DATA FOR PROCESSING Block Start
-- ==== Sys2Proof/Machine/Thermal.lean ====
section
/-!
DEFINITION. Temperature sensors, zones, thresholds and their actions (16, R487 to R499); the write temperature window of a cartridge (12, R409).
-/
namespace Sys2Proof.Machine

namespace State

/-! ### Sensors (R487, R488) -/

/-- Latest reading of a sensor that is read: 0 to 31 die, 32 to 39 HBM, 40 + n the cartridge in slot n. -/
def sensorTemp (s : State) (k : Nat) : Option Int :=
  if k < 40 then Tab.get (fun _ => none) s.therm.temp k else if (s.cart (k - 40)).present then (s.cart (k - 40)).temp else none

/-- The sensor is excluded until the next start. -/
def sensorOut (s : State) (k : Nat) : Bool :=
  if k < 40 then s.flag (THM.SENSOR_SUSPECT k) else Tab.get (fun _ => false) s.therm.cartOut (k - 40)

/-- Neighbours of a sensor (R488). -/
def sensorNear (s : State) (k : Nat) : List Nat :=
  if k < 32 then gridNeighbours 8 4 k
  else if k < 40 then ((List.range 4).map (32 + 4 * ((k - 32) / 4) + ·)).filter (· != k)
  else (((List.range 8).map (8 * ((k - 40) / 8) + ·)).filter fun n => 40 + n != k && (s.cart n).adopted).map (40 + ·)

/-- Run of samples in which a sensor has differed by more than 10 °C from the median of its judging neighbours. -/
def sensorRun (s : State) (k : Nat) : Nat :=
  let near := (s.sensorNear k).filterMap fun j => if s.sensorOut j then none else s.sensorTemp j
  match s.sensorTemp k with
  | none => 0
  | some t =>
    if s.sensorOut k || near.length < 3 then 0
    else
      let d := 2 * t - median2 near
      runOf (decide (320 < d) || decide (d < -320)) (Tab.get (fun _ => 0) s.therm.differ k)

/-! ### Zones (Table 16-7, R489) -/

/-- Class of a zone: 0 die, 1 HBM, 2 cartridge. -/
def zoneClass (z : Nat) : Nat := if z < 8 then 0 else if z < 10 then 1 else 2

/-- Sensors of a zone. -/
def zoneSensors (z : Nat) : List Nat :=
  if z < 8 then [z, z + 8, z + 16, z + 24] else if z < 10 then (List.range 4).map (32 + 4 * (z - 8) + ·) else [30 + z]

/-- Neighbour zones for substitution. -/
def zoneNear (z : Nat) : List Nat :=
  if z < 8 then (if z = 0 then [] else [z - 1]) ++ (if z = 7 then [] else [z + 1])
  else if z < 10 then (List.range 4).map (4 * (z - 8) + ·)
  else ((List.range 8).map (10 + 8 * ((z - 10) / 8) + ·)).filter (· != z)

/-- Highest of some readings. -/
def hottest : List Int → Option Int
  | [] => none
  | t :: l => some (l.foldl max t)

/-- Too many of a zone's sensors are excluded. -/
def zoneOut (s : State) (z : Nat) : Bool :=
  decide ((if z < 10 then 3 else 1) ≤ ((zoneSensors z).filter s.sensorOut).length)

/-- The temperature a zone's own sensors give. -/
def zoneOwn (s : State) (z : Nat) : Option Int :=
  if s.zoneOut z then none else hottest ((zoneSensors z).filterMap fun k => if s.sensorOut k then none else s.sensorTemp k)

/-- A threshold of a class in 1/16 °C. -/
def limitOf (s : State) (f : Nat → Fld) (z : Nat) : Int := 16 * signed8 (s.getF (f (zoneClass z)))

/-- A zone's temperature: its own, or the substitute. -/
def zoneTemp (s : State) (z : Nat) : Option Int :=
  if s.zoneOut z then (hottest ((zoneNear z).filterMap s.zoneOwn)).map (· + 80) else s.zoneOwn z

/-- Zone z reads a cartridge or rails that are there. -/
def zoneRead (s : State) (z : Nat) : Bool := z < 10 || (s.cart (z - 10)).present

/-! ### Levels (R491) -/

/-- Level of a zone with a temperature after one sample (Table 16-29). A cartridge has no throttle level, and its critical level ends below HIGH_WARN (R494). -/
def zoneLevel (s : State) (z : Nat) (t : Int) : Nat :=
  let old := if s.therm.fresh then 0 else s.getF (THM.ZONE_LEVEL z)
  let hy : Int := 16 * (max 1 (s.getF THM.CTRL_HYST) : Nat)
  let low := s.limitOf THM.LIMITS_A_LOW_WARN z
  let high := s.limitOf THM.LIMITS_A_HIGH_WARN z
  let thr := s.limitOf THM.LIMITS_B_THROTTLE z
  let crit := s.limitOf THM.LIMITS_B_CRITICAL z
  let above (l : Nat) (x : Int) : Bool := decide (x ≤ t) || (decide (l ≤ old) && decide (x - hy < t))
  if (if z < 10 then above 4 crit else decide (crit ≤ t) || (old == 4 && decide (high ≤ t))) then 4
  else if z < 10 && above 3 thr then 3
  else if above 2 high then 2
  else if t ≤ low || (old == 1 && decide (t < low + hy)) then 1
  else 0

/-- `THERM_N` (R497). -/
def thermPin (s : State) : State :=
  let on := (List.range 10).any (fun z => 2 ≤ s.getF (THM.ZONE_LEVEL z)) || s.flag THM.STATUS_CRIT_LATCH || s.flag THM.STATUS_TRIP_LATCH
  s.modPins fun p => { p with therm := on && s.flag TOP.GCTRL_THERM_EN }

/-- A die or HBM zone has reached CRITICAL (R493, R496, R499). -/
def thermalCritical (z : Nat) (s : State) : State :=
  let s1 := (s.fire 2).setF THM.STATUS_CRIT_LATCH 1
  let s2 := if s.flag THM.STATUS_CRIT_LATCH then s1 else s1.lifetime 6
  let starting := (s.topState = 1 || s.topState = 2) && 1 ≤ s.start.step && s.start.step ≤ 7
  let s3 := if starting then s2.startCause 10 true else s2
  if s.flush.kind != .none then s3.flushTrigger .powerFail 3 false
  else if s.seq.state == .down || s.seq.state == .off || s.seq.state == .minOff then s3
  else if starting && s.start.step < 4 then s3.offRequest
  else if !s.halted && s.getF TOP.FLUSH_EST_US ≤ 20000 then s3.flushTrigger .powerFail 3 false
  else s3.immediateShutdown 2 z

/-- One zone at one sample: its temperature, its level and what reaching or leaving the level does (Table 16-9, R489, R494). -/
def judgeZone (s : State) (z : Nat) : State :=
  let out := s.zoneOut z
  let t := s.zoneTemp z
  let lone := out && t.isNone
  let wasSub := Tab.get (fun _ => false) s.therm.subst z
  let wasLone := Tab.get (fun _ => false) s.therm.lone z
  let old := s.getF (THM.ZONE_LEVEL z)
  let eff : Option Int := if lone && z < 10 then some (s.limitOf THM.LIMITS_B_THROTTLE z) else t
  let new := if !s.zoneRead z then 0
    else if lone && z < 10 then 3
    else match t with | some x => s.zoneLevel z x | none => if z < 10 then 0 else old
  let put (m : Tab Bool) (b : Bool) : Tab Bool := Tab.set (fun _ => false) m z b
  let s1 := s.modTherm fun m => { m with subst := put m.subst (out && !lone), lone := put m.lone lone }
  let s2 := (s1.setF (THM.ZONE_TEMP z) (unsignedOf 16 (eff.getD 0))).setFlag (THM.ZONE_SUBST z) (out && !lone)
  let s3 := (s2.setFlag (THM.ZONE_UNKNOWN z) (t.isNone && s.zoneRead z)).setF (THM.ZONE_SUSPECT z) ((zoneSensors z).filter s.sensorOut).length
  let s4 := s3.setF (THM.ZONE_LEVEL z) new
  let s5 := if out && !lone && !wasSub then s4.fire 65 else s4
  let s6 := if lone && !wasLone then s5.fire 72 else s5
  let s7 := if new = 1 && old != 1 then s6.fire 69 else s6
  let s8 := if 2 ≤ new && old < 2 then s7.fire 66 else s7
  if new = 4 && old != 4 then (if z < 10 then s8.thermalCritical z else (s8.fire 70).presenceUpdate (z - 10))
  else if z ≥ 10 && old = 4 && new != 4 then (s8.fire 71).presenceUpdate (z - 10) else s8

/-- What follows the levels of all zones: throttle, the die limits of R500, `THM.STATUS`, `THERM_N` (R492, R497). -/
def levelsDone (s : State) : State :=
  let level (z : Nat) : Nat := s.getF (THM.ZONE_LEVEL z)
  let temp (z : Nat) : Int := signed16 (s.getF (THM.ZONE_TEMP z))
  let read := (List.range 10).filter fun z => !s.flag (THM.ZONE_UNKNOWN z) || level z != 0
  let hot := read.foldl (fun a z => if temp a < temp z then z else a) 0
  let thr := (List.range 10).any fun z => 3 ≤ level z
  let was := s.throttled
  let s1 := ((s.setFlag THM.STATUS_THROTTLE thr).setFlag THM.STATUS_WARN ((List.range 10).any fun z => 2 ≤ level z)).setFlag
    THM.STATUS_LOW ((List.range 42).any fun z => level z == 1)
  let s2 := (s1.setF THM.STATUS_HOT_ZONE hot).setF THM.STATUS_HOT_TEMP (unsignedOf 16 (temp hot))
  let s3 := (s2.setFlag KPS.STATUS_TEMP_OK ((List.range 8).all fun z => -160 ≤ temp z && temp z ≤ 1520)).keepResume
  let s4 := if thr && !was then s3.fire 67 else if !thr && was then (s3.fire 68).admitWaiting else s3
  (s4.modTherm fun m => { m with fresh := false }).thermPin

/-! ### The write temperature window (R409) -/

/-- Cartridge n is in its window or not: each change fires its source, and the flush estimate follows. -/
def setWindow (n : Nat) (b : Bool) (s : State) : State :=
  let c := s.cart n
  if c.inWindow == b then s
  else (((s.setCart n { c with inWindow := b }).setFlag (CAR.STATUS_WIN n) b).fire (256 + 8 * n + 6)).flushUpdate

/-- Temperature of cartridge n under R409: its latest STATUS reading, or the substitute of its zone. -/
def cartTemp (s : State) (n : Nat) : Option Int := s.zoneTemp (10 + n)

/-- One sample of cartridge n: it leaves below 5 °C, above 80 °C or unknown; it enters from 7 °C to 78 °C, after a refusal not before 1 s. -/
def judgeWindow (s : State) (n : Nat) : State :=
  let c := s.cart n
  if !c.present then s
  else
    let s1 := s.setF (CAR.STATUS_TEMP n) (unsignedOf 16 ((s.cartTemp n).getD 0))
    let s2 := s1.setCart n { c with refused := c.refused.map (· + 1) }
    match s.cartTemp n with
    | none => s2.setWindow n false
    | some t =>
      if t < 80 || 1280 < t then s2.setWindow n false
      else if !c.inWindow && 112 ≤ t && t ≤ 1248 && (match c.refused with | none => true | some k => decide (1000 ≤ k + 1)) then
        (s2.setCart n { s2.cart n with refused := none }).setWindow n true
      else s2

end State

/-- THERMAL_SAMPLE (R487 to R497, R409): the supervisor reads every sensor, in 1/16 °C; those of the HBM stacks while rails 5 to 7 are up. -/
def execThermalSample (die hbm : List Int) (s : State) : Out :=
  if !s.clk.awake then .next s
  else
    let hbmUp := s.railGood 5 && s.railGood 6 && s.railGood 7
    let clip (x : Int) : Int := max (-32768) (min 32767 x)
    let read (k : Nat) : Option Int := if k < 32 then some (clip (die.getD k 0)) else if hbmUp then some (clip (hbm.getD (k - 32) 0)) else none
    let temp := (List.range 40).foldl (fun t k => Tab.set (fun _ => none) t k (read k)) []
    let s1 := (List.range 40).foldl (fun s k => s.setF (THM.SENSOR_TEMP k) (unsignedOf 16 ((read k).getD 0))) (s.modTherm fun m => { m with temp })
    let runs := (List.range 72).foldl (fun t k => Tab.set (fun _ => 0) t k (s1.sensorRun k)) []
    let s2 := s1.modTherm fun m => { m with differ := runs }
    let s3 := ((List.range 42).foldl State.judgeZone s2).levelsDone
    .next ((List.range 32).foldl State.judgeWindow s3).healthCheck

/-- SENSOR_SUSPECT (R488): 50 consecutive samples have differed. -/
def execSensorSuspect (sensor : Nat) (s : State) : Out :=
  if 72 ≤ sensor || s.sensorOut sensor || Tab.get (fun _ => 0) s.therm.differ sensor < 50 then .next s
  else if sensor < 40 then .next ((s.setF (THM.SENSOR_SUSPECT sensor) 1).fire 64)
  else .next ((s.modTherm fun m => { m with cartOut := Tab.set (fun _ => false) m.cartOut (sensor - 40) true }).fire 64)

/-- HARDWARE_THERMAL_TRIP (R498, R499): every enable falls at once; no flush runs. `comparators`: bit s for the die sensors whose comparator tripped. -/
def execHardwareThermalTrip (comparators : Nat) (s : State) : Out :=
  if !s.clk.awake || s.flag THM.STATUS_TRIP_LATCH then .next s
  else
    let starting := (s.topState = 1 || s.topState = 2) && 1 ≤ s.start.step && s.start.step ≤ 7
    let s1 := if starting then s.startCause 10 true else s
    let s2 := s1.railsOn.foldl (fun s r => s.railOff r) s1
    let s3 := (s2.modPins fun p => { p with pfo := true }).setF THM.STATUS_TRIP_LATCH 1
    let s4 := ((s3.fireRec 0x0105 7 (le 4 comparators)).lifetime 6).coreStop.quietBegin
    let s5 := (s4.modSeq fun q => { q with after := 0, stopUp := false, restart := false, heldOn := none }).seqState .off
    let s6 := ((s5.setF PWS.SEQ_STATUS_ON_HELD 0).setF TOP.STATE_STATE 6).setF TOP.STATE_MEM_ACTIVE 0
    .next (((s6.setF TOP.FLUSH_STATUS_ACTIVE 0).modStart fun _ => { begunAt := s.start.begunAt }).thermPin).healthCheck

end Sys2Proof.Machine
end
DATA FOR PROCESSING Block End
* [WHAT THE TASK ASKS] Please retype the top of the data exactly, down to and including the line that holds "next start. -/", and nothing further.

* [COMPLETED TASK]
-- ==== Sys2Proof/Machine/Thermal.lean ====
section
/-!
DEFINITION. Temperature sensors, zones, thresholds and their actions (16, R487 to R499); the write temperature window of a cartridge (12, R409).
-/
namespace Sys2Proof.Machine

namespace State

/-! ### Sensors (R487, R488) -/

/-- Latest reading of a sensor that is read: 0 to 31 die, 32 to 39 HBM, 40 + n the cartridge in slot n. -/
def sensorTemp (s : State) (k : Nat) : Option Int :=
  if k < 40 then Tab.get (fun _ => none) s.therm.temp k else if (s.cart (k - 40)).present then (s.cart (k - 40)).temp else none

/-- The sensor is excluded until the next start. -/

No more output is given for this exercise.